Steve Wynn agreed to give up control over his ex-wife’s shares of Wynn Resorts Ltd., potentially ending their six-year legal battle days after he resigned from the casino company following accusations of sexual harassment.

If a judge approves, Steve Wynn’s voting power will shrink to 11.8 per cent of the shares, with Elaine Wynn able to determine what to do with her 9.4 per cent stake. That may leave Wynn Resorts more vulnerable to activists or potential acquirers.

The company said in a filing Friday that Steve Wynn has no immediate plans to sell his shares and would only do so in an orderly fashion in any case. At one point Wynn, 76, had corralled more than a third of the voting rights at the company, making an unfriendly takeover virtually impossible.

Elaine Wynn previously said she wanted the ability to sell her shares so she could focus on philanthropy. Her spokeswoman declined to comment Friday.

The heart of the fight was an agreement between Steve Wynn, Elaine Wynn and Japanese businessman Kazuo Okada, a Wynn Resorts co-founder, that gave Steve control over the group’s shares.
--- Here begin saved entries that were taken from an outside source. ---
-- ==== Sys2Proof/Proofs/Scope.lean ====
section
/-! PROOFS. What one step answers, case by case (00_scope.md R7, R12; 60_exceptions.md R220), and the statements about it. -/

namespace Sys2Proof

open Machine

/-- The configurations R7 refuses. -/
theorem Config.legal_eq_false_iff (c : Config) : c.legal = false ↔ c.framerCap < 260 ∨ c.seqQcap < 1 := by
  rw [← Bool.not_eq_true, Config.legal_iff, not_and_or, Nat.not_le, Nat.not_le]

end Sys2Proof

namespace Sys2Proof.Machine

/-! ### The equations of `serve` and `step` -/

theorem serve_of_decode_ok {r : Request} {i : Instr} (h : decode r = .ok i) (s : State) : serve r s = exec i s := by
  rw [serve, h]

theorem serve_of_decode_error {r : Request} {e : DecodeError} (h : decode r = .error e) (s : State) :
    serve r s = .next (s.rejectRequest e) := by
  rw [serve, h]

theorem step_of_illegal {s : State} (h : s.cfg.legal = false) : step s = .refused .illegalConfiguration := by
  rw [step, h]
  rfl

theorem step_of_no_request {s : State} (hl : s.cfg.legal = true) (hr : s.requests = []) : step s = .next s := by
  rw [step, if_pos hl, hr]

theorem step_of_request {s : State} {r : Request} {rest : List Request} (hl : s.cfg.legal = true)
    (hr : s.requests = r :: rest) : step s = serve r (s.takeRequest rest) := by
  rw [step, if_pos hl, hr]

/-! ### Every error is contained in its step (R220, R225) -/

/-- `exec` is total. Only `SEQ_ENQUEUE` and `SEQ_ISSUE` branch before they answer; every other arm is `.next` of a state. -/
theorem exec_answers_next (i : Instr) (s : State) : ∃ t : State, exec i s = .next t := by
  cases i with
  | seqEnqueue cmd =>
    obtain ⟨-, h⟩ | ⟨-, -, -, h⟩ | ⟨-, -, -, h⟩ := execSeqEnqueue_cases cmd s <;> exact ⟨_, h⟩
  | seqIssue =>
    obtain ⟨-, h⟩ | ⟨_, _, _, -, -, -, -, h⟩ := execSeqIssue_cases s <;> exact ⟨_, h⟩
  | _ => exact ⟨_, rfl⟩

theorem serve_answers_next (r : Request) (s : State) : ∃ t : State, serve r s = .next t := by
  cases h : decode r with
  | ok i =>
    rw [serve_of_decode_ok h]
    exact exec_answers_next i s
  | error e => exact ⟨_, serve_of_decode_error h s⟩

theorem step_answers_next {s : State} (hl : s.cfg.legal = true) : ∃ t : State, step s = .next t := by
  cases hr : s.requests with
  | nil => exact ⟨s, step_of_no_request hl hr⟩
  | cons r rest =>
    rw [step_of_request hl hr]
    exact serve_answers_next r (s.takeRequest rest)

/-! ### The statements -/

/-- Settles O4: a step serves its head request, and serving a request that decodes is running its instruction. -/
theorem stepRunsDecodedInstruction : Obligations.StepRunsDecodedInstruction := by
  intro s r rest i hl hr hd
  calc step s = serve r (s.takeRequest rest) := step_of_request hl hr
    _ = exec i (s.takeRequest rest) := serve_of_decode_ok hd _

/-- Settles O6: an illegal configuration is refused before the requests are looked at; in a legal one every step answers a next
state, so none is refused. -/
theorem stepRefusesExactlyIllegalConfigurations : Obligations.StepRefusesExactlyIllegalConfigurations := by
  intro s
  rw [← Config.legal_eq_false_iff]
  refine ⟨step_of_illegal, fun hrefused => Bool.eq_false_iff.mpr fun hlegal => ?_⟩
  obtain ⟨t, hnext⟩ := step_answers_next hlegal
  rw [hnext] at hrefused
  cases hrefused

end Sys2Proof.Machine
end

/-! PROOFS. What every step keeps of the state (10_state.md): the block invariant (R24 to R26), which instruction writes which
register (R27, R28, R30), and the streams that only grow (R32). -/

namespace Sys2Proof.Machine

/-! ### What keeps the block invariant, operation by operation -/

theorem State.Inv.emitLogs {s : State} (h : s.Inv) (ws : List LogEvent) : (s.emitLogs ws).Inv := by
  obtain ⟨hframer, hqueue, hdelay, hcount, houtput, hstamp⟩ := h
  refine ⟨?_, ?_, ?_, ?_, ?_, hstamp.emitLogs ws⟩ <;> rw [s.emitLogs_eq]
  · exact hframer
  · exact hqueue
  · exact hdelay
  · exact hcount
  · exact houtput

/-- Received bytes touch nothing the queue's and the delay's bounds speak of, and the framer keeps its own part (R154). -/
theorem State.Inv.receive {s : State} (h : s.Inv) (hcap : 1 ≤ s.cfg.framerCap) (x : Bytes) :
    (x.foldl State.framerByte s).Inv := by
  obtain ⟨hframer, hqueue, hdelay, hcount, houtput, hstamp⟩ := h
  have hpart := foldl_framerByte_keeps hcap ⟨hframer, hcount, houtput, hstamp⟩ x
  have hsame := (foldl_framerByte_frame x s).same
  refine ⟨hpart.framer, ?_, ?_, hpart.count, hpart.output, hpart.stamp⟩ <;> rw [hsame]
  · exact hqueue
  · exact hdelay
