-- ==== Sys2Proof/Machine/State.lean ====
section
/-! DEFINITION. The state of the core (spec/10_state.md R20), the host events that can reach it
(spec/00_scope.md R11), the fault record (R33) and the state after RESET (R35). -/

namespace Sys2Proof.Machine

/-- The fault causes of spec/60_exceptions.md R186, each with what its `raise` passes.  They are values of
the state's fault record, not outcomes of a step: R190 describes the entry, and the step takes it. -/
inductive FaultCause where
  /-- code 1: the fetched word matches no row of the opcode map (R86) -/
  | invalidOpcode (w : Word)
  /-- code 2: an access of fetch, Dxyn, Fx33, Fx55 or Fx65 at an address of 4096 or more; `a` is the address
  the access starts at, never reduced (R52) -/
  | memoryOutOfBounds (a : Nat)
  /-- code 3: 2nnn with 16 entries in use (R113) -/
  | stackOverflow
  /-- code 4: 00EE with an empty stack (R111) -/
  | stackUnderflow
  /-- code 5: Ex9E or ExA1 with Vx of 16 or more (R171, R172) -/
  | keyIndexOutOfRange (k : Byte)
  /-- code 6: LOAD of more bytes than fit from 0x200 on (R224) -/
  | loadOutOfBounds (len : Nat)
  deriving DecidableEq, Repr

/-- The fault record of R33: the cause, the word that was executing if one was fetched, and the address the
instruction was or was to be fetched from.  The record's code is `FaultCause.code` of its cause. -/
structure FaultRecord where
  cause  : FaultCause
  opcode : Option Word
  addr   : Option Word
  deriving DecidableEq, Repr

/-- What the host can raise (R11, R209), one event at a time. -/
inductive HostEvent where
  /-- one fetch, decode and execute cycle, with the random byte of this TICK (R75, R208) -/
  | tick (rnd : Byte)
  /-- one decrement of the timers (R202) -/
  | tickTimers
  /-- a key latch set or cleared (R205) -/
  | keypress (k : Key) (pressed : Bool)
  /-- a program image copied to 0x200 and up (R224) -/
  | load (bytes : List Byte)
  /-- `new` and `reset` (R220) -/
  | reset
  /-- the read-only view of the display (R207) -/
  | getDisplay
  deriving DecidableEq, Repr

/-- The framebuffer (R31, R100): 32 rows of 64 pixels, row 0 first; bit `cx` of row `cy` is the pixel at
column `cx`, that is `disp[cy * 64 + cx]`; 1 is lit (layout: DESIGN CHOICE, log entry 19). -/
abbrev Display := Vector (BitVec 64) 32

/-- Memory (R32, R50): the cells that differ from their reset contents, by rising address. -/
abbrev Memory := List Host.Cell

/-- The host's side, the MODEL's own fields and no state of the core (R34): the event schedule is D21's
argument of the model, `rnd` is the input of R208. -/
structure Inputs where
  /-- the events the host will raise, the next one first; with none left the host raises TICKs -/
  events : List HostEvent
  /-- the input `rnd` of the TICK being performed -/
  rnd    : Byte
  /-- how many free random bytes have been taken -/
  draws  : Nat
  /-- a TICK has been raised since the last RESET, so that a LOAD now would break the host's duty (R227) -/
  ticked : Bool
  deriving DecidableEq, Repr

/-- The state of the core, element by element as R20 lists it, then the model's own two fields. -/
structure State where
  /-- `V[0..15]` (R21) -/
  v     : Vector Byte 16
  /-- the program counter (R24) -/
  pc    : Word
  /-- the index register `I` (R27) -/
  i     : Word
  /-- `stack[0..15]` (R28) -/
  stack : Vector Word 16
  /-- the number of valid stack entries, 0 to 16 (R28) -/
  sp    : Fin 17
  /-- the delay timer DT (R29) -/
  dt    : Byte
  /-- the sound timer ST (R29) -/
  st    : Byte
  /-- `key[0..15]`, true when the key is down (R30) -/
  key   : Vector Bool 16
  /-- the framebuffer (R31) -/
  disp  : Display
  /-- the memory's cells that differ from their reset contents (R32) -/
  mem   : Memory
  /-- the fault record; the core is halted when there is one (R33) -/
  fault : Option FaultRecord
  /-- MODEL's own: the parameter FONT (R10, R36), constant along every run -/
  font  : Font
  /-- MODEL's own: what the host will raise and supply (R11) -/
  inp   : Inputs
  deriving DecidableEq, Repr

/-- Why a step stops outside the spec's own fault mechanism: never.  Every fatal condition of R186 has an
entry that R190 describes, so the step takes it as a next state with the fault record set, and the halted
core goes on answering TICK with no change (R192).  No constructor: nothing raises one (safe). -/
inductive Fault where
  deriving DecidableEq, Repr

/-- Why the model gives an instruction no meaning, or a run no next step. -/
inductive Refusal where
  /-- Raised by an arm of `exec` for an instruction whose meaning is not written; no arm does (safe). -/
  | notModelled (mnemonic : String)
  /-- Raised by `step` for a LOAD into a running core after the first TICK: R227 assumes that the host never does
  this and asks a model to refuse such a run (safe; log entry 4). -/
  | loadAfterTick
  deriving DecidableEq, Repr

/-- The state after RESET (R35, R220) for a given FONT and a given host side. -/
def State.resetWith (font : Font) (inp : Inputs) : State where
  v     := Vector.replicate 16 0
  pc    := 0x0200
  i     := 0
  stack := Vector.replicate 16 0
  sp    := 0
  dt    := 0
  st    := 0
  key   := Vector.replicate 16 false
  disp  := Vector.replicate 32 0
  mem   := []
  fault := none
  font  := font
  inp   := inp

/-- The machine right after RESET, with the customary FONT (log entry 1) and a host that has named no event
yet (log entry 3). -/
def State.reset : State :=
  State.resetWith Config.customaryFont { events := [], rnd := 0, draws := 0, ticked := false }

end Sys2Proof.Machine
end

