/-- Every refusal of the decoder is by the name InvalidOpcode (R86). -/
theorem eq_invalidOpcode_of_decodeWord {w : Word} {e : DecodeError} (h : decodeWord w = .error e) :
    e = .invalidOpcode w := by
  unfold decodeWord decode0 decode8 decodeE decodeF at h
  repeat' split at h
  all_goals cases h
  all_goals rfl

/-- Settles O5: the major opcode tells the family, and each family refuses its own class. -/
theorem invalidWordsAreTheSixClasses : Obligations.InvalidWordsAreTheSixClasses := by
  refine ⟨fun w e => eq_invalidOpcode_of_decodeWord, fun w => ?_⟩
  rw [← fieldD1_toNat, ← fieldN_toNat, ← fieldKk_toNat]
  unfold decodeWord
  split
  case h_1 hd => simp [hd, decode0_error_iff]
  case h_6 hd | h_10 hd =>
    split
    · next hn => simp [hd, hn]
    · next hn =>
      have hn : (fieldN w).toNat ≠ 0 := fun h => hn (BitVec.eq_of_toNat_eq h)
      simp [hd, hn]
  case h_9 hd => simp [hd, decode8_error_iff]
  case h_15 hd => simp [hd, decodeE_error_iff]
  case h_16 =>
    have hd : fieldD1 w = 0xF#4 := by
      generalize fieldD1 w = d at *
      revert d
      decide
    simp [hd, decodeF_error_iff]
  all_goals next hd => simp [hd]

/-! ### O7 -/

/-- Settles O7: each word is decoded by evaluation. -/
theorem writtenOutWordsDecode : Obligations.WrittenOutWordsDecode :=
  ⟨rfl, rfl, rfl, rfl, rfl, rfl, rfl, rfl⟩

end Sys2Proof.Machine

/-! # PROOFS. What an instruction can change (spec/10_state.md R23 to R32) -/

namespace Sys2Proof.Machine

variable {i : Instr} {s t : State}

/-! ### The kinds of effect -/

/-- What an instruction that raises no fault changes, kind by kind, and for the parts that R27 to R32 give to
few instructions, which ones these are. -/
inductive Effect (i : Instr) (s : State) : State → Prop where
  | regs (v : Vector Byte 16) : Effect i s { s with v := v }
  | jump (p : Word) : Effect i s { s with pc := p }
  | ret (p : Word) (k : Fin 17) (hi : i = .ret) : Effect i s { s with pc := p, sp := k }
  | call (p : Word) (k : Fin 17) (st : Vector Word 16) (hi : ∃ nnn, i = .call nnn) :
    Effect i s { s with pc := p, sp := k, stack := st }
  | index (w : Word) (hi : (∃ nnn, i = .ldI nnn) ∨ (∃ x, i = .addI x) ∨ ∃ x, i = .ldF x) :
    Effect i s { s with i := w }
  | delay (b : Byte) (hi : ∃ x, i = .ldDtVx x) : Effect i s { s with dt := b }
  | sound (b : Byte) (hi : ∃ x, i = .ldStVx x) : Effect i s { s with st := b }
  | draw (v : Vector Byte 16) (d : Display) (hi : i = .cls ∨ ∃ x y n, i = .drw x y n) :
    Effect i s { s with v := v, disp := d }
  | store (a : Nat) (bs : List Byte) (hin : a + bs.length ≤ 4096)
    (hi : (∃ x, i = .ldB x) ∨ ∃ x, i = .stRegs x) : Effect i s (s.store a bs)

theorem effect_skipIf (c : Bool) : Effect i s (s.skipIf c) := by
  rw [State.skipIf_eq]
  exact .jump _

theorem effect_of_endsIn (h : endsIn i s t) : Effect i s t := by
  cases i
  case cls => obtain rfl := h; exact .draw s.v _ (.inl rfl)
  case ret => obtain ⟨_, rfl⟩ := h; exact .ret _ _ rfl
  case call => obtain ⟨_, rfl⟩ := h; exact .call _ _ _ ⟨_, rfl⟩
  case jp | jpV0 => obtain rfl := h; exact .jump _
  case seImm | sneImm | seReg | sneReg => obtain rfl := h; exact effect_skipIf _
  case skp | sknp => obtain ⟨_, rfl⟩ := h; exact effect_skipIf _
  case ldI => obtain rfl := h; exact .index _ (.inl ⟨_, rfl⟩)
  case addI => obtain rfl := h; exact .index _ (.inr (.inl ⟨_, rfl⟩))
  case ldF => obtain rfl := h; exact .index _ (.inr (.inr ⟨_, rfl⟩))
  case ldDtVx => obtain rfl := h; exact .delay _ ⟨_, rfl⟩
  case ldStVx => obtain rfl := h; exact .sound _ ⟨_, rfl⟩
  case drw => obtain ⟨_, rfl⟩ := h; exact .draw _ _ (.inr ⟨_, _, _, rfl⟩)
  case ldB => obtain ⟨hin, rfl⟩ := h; exact .store _ _ hin (.inl ⟨_, rfl⟩)
  case stRegs =>
    obtain ⟨hin, rfl⟩ := h
    exact .store _ _ (by rw [s.regValues_length]; omega) (.inr ⟨_, rfl⟩)
  case ldRegs =>
    obtain ⟨_, rfl⟩ := h
    rw [State.setRegs_frame]
    exact .regs _
  case ldVxK =>
    rcases h with ⟨_, _, rfl⟩ | ⟨_, rfl⟩
    · exact .regs _
    · exact .jump _
  all_goals obtain rfl := h; exact .regs _
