-- ==== Sys2Proof/Machine/Bytes.lean ====
section
/-! DEFINITION. Byte strings, their integer readings, and the fields of 256-bit registers (00_scope.md
R11, R13; 20_memory.md R49, R50). -/

namespace Sys2Proof.Machine

/-- `int_be(s)`, the big-endian unsigned reading; 0 for the empty string (R13). -/
def intBe (s : List Byte) : Nat := s.foldl (fun v b => v * 256 + b.toNat) 0

/-- `bytes_be(v, n)`, the `n`-byte big-endian string of `v` (R13). -/
def bytesBe (v n : Nat) : List Byte :=
  (List.range n).map fun i => BitVec.ofNat 8 (v / 256 ^ (n - 1 - i))

/-- `bytes_le(v, n)`, least-significant byte first (44_hash.md R114). -/
def bytesLe (v n : Nat) : List Byte :=
  (List.range n).map fun i => BitVec.ofNat 8 (v / 256 ^ i)

/-- A string cut or zero-filled to exactly `n` entries (60_exceptions.md R147). -/
def padTo {w : Nat} (n : Nat) (s : List (BitVec w)) : List (BitVec w) :=
  s.take n ++ List.replicate (n - s.length) 0#w

/-- Word `j` of a 256-bit register, `V[255 - 32*j : 224 - 32*j]` (R50). -/
def bigWord (v : Big) (j : Nat) : Word := v.extractLsb' (224 - 32 * j) 32

/-- A 256-bit register with word `j` replaced (R50, R56). -/
def setBigWord (v : Big) (j : Nat) (w : Word) : Big :=
  (v &&& ~~~((0xFFFFFFFF#256) <<< (224 - 32 * j))) ||| (w.setWidth 256 <<< (224 - 32 * j))

/-- The word that four bytes make, first byte in bits [31:24] (R51). -/
def wordOfBytes (b0 b1 b2 b3 : Byte) : Word := b0 ++ b1 ++ b2 ++ b3

/-- The four bytes of a word, bits [31:24] first (R51). -/
def bytesOfWord (w : Word) : List Byte :=
  [w.extractLsb' 24 8, w.extractLsb' 16 8, w.extractLsb' 8 8, w.extractLsb' 0 8]

end Sys2Proof.Machine
end

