-- ==== Sys2Proof/Machine/Step.lean ====
section
/-! DEFINITION. One step of the machine: one clock cycle (20_memory.md R59, 60_exceptions.md R139–R144;
notes/assumptions/1.md, 2.md). -/

namespace Sys2Proof.Machine

/-- One step. A running command whose latency has passed completes: the engine's event. Otherwise the
cycle passes and the host's next event happens. -/
def step (s : State) : Host.Outcome State Fault Refusal :=
  match s.due with
  | some w =>
    match decode w with
    | .ok i => exec i s
    | .error _ => .next s.illegal
  | none => .next s.passCycle

/-- `s` with the command word issued (60_exceptions.md R141) and its latency passed, so that the very
next step completes it. The engine fetches nothing (10_state.md R20): this stands for the host's write
of `CMD` (notes/assumptions/12.md). -/
def State.withFetchWord (s : State) (nbits w : Nat) : State := s.issuedDue (tableWord nbits w)

end Sys2Proof.Machine
end

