-- ==== Sys2Proof/Laws/PerInstr.lean ====
section
/-! SUPPORT. Statements for all commands, a lemma per constructor: the word of every command is legal
(30_encoding.md R66). -/

namespace Sys2Proof.Laws.EncodeLegal

/-- The command's word passes the three checks of R66. -/
def Statement (i : Instr) : Prop := wordLegal (encode i) = true

/-- A word whose opcode's row uses `ARG` is legal with every argument. -/
theorem argument_word (op arg : Byte) (h : (op, true) ∈ opcodeMap) : wordLegal (wordOf op arg) = true := by
  have ho : (wordOf op arg).extractLsb' 0 8 = op := opcodeField_wordOf op arg
  have hr : (wordOf op arg).extractLsb' 16 16 = 0#16 := rsvField_wordOf op arg
  simp only [wordLegal, opcodeAssigned, rsvZero, argAllowed, ho, hr, Bool.and_eq_true, Bool.or_eq_true,
    List.any_eq_true, beq_self_eq_true, and_true]
  exact ⟨⟨_, h, by simp⟩, .inr ⟨_, h, by simp⟩⟩

theorem nop : Statement .nop := by unfold Statement; decide

theorem fred : Statement .fred := by unfold Statement; decide

theorem modinv : Statement .modinv := by unfold Statement; decide

theorem modexp : Statement .modexp := by unfold Statement; decide

theorem oncurve : Statement .oncurve := by unfold Statement; decide

theorem padd : Statement .padd := by unfold Statement; decide

theorem pdbl : Statement .pdbl := by unfold Statement; decide

theorem pser : Statement .pser := by unfold Statement; decide

theorem smul : Statement .smul := by unfold Statement; decide

theorem derive : Statement .derive := by unfold Statement; decide

theorem keychk : Statement .keychk := by unfold Statement; decide

theorem sha256 : Statement .sha256 := by unfold Statement; decide

theorem rmd160 : Statement .rmd160 := by unfold Statement; decide

theorem hash160 : Statement .hash160 := by unfold Statement; decide

theorem chksum : Statement .chksum := by unfold Statement; decide

theorem b58enc : Statement .b58enc := by unfold Statement; decide

theorem b58chk (version : Byte) : Statement (.b58chk version) := argument_word _ version (by decide)

theorem alphav : Statement .alphav := by unfold Statement; decide

theorem b40enc : Statement .b40enc := by unfold Statement; decide

theorem b40dec : Statement .b40dec := by unfold Statement; decide

theorem b40h (target : Byte) : Statement (.b40h target) := argument_word _ target (by decide)

end Sys2Proof.Laws.EncodeLegal
end

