-- ==== Sys2Proof/Tests/Slice0.lean ====
section
/-! SUPPORT. The model's own tests: refused words, decoded words, one step of each command with the values
the spec's rules give, and a witness for the hypotheses of each statement. -/

namespace Sys2Proof.Tests

set_option Elab.async false

open Sys2Proof Sys2Proof.Machine

/-- A check of the state an outcome goes on with; false where it stops. -/
def nextThat (o : Host.Outcome State Fault Refusal) (p : State → Bool) : Bool :=
  match o with
  | .next t => p t
  | .fault _ | .refused _ => false

theorem exists_of_nextThat {o : Host.Outcome State Fault Refusal} {p : State → Bool}
    (h : nextThat o p = true) : ∃ t, o = .next t ∧ p t = true := by
  cases o with
  | next t => exact ⟨t, rfl, h⟩
  | fault f => cases h
  | refused r => cases h

/-- The ASCII codes of a text, as symbols. -/
def codes (s : String) : List Word := s.toList.map fun c => BitVec.ofNat 32 c.toNat

/-- The alphabet `TA` of 95_test_vectors.md. -/
def alphaTA : List Word :=
  [0x30, 0x31, 0x32, 0x33, 0x34, 0x35, 0x36, 0x37, 0x38, 0x39, 0x41, 0x42, 0x43, 0x44,
   0x45, 0x46, 0x47, 0x48, 0x49, 0x4A, 0x4B, 0x4C, 0x4D, 0x4E, 0x4F, 0x50, 0x51, 0x52,
   0x53, 0x54, 0x55, 0x56, 0x57, 0x58, 0x59, 0x5A, 0x2E, 0x2D, 0x3A, 0x2B]

/-- The state after reset with the alphabet `TA` loaded and validated. -/
def alphaState : State :=
  { State.reset with
    mem := Memory.writeWords [] alphaBase alphaTA
    alphaLen := 40
    alphaValid := true }

/-- The state after reset with a message. -/
def msgState (m : List Byte) : State :=
  { State.reset with mem := Memory.write [] msgBase m, msgLen := BitVec.ofNat 9 m.length }

/-- The same state with a digest of 20 bytes. -/
def digState (s : State) (v : Nat) : State :=
  { s with mem := s.mem.write digBase (bytesBe v 20), digLen := 20 }

/-- A state with a symbol string. -/
def strState (s : State) (t : String) : State :=
  { s with mem := s.mem.writeWords strBase (codes t), strLen := BitVec.ofNat 9 (codes t).length }

/-- An affine point register. -/
def reg (x y : Nat) : PointReg := { inf := false, x := BitVec.ofNat 256 x, y := BitVec.ofNat 256 y }

/-- The generator as a register. -/
def regG : PointReg := curveG.toReg

/-- Does the outcome write this text into `STR`? -/
def writesText (o : Host.Outcome State Fault Refusal) (t : String) : Bool :=
  nextThat o fun s => decide (s.mem.readWords strBase s.strLen.toNat = .ok (codes t)) && !s.errFlag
Steve Wynn had lost his previous casino company, Mirage Resorts, in a takeover by MGM Resorts International and sought to lock up as much stock in his new company as possible.

2012 FIGHT

The relationship between the three began to crumble in 2012, when Wynn Resorts sued Okada and unilaterally bought back his shares after accusing the businessman of trying to bribe foreign casino officials. Okada tried to regain his stake and Elaine Wynn said she should no longer be bound by the agreement.

The Okada suit is expected to go to trial in April.

Wynn, chairman and chief executive officer, resigned this week from Wynn Resorts in the wake of a Jan. 26 Wall Street Journal expose detailing sexual harassment allegations going back decades. Wynn Resorts said Friday an outside counsel was no longer investigating the claims, though a board committee will continue working to ensure “the company employs best in class workplace practices.”